### GOAL OF THE EXERCISE
Return the lines from the start of the data through the line with "[] => takeTurn (Config.turn s.free) s.tick". Include both of those lines and no others.
• • • • •
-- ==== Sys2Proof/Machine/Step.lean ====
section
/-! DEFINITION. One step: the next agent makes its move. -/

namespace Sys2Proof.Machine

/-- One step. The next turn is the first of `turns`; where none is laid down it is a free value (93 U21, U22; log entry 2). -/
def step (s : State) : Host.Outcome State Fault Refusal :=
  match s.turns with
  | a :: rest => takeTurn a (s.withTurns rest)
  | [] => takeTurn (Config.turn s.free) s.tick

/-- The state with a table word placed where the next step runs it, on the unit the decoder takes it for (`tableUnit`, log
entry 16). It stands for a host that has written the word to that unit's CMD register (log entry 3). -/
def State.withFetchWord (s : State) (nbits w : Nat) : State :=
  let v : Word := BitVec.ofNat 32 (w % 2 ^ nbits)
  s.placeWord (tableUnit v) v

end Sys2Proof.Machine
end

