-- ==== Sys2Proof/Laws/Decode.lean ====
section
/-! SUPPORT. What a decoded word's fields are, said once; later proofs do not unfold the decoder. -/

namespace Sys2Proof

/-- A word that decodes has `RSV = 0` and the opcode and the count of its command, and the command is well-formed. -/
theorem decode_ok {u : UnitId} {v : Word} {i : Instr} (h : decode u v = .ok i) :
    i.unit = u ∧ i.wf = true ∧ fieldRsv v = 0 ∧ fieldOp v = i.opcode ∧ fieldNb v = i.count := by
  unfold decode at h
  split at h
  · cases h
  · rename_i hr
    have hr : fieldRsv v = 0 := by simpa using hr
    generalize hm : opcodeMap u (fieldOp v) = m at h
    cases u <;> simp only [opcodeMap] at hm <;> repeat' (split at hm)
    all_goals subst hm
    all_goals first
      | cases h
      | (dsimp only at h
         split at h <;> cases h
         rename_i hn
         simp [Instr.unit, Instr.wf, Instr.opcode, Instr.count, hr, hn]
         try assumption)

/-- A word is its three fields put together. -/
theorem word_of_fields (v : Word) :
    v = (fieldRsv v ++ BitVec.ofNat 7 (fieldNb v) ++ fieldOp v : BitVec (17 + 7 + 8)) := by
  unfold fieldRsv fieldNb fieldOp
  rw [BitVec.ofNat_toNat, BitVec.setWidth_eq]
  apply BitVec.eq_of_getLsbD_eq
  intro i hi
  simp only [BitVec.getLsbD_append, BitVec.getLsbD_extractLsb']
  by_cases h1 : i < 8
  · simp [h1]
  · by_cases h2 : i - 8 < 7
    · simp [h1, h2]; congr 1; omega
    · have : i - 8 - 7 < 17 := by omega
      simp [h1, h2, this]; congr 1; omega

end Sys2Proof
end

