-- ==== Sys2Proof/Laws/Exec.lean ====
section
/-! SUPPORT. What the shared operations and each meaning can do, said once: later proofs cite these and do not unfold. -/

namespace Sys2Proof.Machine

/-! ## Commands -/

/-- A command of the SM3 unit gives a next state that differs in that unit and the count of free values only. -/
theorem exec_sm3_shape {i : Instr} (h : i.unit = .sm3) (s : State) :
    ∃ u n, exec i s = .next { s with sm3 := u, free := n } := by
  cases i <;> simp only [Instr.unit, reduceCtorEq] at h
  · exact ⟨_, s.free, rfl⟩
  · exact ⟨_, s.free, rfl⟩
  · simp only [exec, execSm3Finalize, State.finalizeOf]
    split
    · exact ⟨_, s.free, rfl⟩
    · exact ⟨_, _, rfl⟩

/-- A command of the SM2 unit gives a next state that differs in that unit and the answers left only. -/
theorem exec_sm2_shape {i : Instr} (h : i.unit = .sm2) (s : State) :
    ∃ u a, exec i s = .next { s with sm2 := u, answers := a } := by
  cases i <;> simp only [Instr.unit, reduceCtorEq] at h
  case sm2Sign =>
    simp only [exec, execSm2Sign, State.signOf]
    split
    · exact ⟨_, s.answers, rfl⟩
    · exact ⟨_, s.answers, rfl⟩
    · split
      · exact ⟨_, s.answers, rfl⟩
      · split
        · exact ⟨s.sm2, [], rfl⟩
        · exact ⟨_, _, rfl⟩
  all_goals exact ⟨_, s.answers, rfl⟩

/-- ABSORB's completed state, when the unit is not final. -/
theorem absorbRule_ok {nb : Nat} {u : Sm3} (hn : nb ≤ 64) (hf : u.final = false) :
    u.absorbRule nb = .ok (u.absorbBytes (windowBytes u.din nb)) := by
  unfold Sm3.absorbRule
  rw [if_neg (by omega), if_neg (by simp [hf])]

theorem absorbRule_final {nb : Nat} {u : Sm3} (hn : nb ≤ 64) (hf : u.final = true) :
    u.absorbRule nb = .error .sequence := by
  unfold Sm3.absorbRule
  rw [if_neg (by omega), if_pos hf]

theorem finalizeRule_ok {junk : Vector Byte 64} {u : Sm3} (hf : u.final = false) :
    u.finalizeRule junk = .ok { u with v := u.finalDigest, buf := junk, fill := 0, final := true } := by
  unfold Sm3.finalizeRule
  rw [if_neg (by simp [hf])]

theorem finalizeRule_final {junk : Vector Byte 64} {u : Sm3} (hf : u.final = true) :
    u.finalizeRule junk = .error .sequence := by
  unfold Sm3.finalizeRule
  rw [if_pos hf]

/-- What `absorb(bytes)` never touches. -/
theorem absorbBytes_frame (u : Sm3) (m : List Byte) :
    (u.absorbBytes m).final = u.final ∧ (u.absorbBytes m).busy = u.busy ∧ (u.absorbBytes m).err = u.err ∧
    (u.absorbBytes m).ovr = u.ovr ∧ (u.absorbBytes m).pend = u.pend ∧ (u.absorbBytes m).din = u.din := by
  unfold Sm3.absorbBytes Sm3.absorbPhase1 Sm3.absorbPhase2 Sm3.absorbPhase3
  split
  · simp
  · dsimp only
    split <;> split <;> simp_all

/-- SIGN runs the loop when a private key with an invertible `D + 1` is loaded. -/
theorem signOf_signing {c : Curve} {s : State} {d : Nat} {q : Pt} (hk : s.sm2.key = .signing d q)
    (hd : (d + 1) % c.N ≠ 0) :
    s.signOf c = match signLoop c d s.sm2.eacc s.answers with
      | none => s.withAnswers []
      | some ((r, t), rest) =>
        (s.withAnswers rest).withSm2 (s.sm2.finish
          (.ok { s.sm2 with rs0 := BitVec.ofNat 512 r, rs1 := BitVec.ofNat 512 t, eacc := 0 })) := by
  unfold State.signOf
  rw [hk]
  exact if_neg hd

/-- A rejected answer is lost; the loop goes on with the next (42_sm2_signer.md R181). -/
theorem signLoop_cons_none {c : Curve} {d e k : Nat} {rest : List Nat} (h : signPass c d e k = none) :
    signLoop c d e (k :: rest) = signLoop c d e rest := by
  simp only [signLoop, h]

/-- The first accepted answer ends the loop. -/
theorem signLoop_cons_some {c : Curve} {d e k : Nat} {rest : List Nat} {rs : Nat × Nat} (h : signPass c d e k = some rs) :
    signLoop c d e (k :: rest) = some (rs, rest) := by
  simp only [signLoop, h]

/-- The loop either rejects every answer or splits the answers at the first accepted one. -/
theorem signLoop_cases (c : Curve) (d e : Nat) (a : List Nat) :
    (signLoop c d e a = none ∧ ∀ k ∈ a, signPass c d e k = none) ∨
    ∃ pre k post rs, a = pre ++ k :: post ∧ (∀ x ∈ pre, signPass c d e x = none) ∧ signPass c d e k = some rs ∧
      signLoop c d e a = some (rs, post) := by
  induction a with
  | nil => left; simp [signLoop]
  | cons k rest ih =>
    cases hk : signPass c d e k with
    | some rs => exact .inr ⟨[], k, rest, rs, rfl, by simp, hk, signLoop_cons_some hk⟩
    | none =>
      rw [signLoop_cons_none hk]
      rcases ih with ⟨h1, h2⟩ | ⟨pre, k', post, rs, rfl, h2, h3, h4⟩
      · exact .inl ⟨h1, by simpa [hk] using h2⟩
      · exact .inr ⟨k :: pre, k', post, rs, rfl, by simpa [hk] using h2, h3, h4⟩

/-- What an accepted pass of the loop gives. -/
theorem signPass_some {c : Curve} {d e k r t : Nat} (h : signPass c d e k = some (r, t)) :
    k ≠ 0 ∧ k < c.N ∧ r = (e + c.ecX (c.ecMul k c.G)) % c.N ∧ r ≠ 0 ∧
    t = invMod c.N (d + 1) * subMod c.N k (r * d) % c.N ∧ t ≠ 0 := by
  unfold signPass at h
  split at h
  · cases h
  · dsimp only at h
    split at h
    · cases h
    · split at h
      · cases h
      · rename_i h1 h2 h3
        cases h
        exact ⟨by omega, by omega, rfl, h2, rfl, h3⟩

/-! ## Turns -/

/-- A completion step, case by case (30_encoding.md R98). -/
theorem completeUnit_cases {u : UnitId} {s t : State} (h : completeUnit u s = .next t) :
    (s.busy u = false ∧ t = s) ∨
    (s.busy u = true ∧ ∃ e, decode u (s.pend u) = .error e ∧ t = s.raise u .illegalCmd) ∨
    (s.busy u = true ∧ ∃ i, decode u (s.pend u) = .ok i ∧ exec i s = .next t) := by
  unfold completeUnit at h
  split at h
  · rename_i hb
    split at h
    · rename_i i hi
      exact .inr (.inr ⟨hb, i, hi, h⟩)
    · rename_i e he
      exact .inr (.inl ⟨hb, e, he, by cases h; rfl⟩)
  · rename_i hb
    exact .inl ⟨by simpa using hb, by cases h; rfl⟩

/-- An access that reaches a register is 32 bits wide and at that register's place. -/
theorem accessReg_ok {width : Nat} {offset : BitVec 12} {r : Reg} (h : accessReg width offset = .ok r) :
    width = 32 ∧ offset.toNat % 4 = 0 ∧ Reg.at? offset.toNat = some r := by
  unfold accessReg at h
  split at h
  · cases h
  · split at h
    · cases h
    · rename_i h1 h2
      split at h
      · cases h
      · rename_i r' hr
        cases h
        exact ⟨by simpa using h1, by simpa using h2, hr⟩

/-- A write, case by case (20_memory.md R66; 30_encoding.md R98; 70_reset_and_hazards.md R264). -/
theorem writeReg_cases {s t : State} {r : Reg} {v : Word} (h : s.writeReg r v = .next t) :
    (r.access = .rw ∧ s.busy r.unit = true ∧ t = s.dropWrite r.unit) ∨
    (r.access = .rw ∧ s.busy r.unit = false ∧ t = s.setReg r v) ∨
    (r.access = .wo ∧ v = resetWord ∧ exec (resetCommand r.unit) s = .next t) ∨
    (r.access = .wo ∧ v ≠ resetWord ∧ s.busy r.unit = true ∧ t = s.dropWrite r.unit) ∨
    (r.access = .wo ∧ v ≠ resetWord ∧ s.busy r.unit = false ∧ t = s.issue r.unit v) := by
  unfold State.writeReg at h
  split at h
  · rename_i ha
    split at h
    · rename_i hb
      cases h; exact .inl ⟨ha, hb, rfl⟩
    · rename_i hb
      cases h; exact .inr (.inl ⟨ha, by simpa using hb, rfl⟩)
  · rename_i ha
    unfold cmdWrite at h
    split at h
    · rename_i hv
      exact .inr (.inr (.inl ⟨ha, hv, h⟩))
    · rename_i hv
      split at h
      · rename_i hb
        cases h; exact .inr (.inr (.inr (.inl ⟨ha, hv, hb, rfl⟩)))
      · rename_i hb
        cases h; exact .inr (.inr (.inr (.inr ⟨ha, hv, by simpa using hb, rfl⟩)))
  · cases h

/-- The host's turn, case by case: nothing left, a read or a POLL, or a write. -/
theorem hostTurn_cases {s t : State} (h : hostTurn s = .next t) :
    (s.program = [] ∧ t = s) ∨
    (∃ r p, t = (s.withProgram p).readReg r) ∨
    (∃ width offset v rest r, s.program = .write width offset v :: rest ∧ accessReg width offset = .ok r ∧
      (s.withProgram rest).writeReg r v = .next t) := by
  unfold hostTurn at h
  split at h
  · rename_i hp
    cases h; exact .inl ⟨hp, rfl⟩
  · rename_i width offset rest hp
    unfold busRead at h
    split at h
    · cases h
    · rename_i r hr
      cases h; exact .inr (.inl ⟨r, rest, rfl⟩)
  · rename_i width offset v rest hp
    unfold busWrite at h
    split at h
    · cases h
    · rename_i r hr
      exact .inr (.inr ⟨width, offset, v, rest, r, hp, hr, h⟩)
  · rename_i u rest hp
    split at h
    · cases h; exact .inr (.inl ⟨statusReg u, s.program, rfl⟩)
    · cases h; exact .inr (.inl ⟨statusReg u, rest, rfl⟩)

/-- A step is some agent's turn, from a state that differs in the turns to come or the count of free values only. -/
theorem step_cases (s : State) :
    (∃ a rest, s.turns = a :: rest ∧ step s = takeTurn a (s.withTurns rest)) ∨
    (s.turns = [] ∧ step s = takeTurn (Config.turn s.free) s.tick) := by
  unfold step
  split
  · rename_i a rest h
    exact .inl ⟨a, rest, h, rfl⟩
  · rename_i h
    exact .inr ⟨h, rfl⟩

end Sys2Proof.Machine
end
• • • • •
### REPLY
-- ==== Sys2Proof/Machine/Step.lean ====
section
/-! DEFINITION. One step: the next agent makes its move. -/

namespace Sys2Proof.Machine

/-- One step. The next turn is the first of `turns`; where none is laid down it is a free value (93 U21, U22; log entry 2). -/
def step (s : State) : Host.Outcome State Fault Refusal :=
  match s.turns with
  | a :: rest => takeTurn a (s.withTurns rest)
  | [] => takeTurn (Config.turn s.free) s.tick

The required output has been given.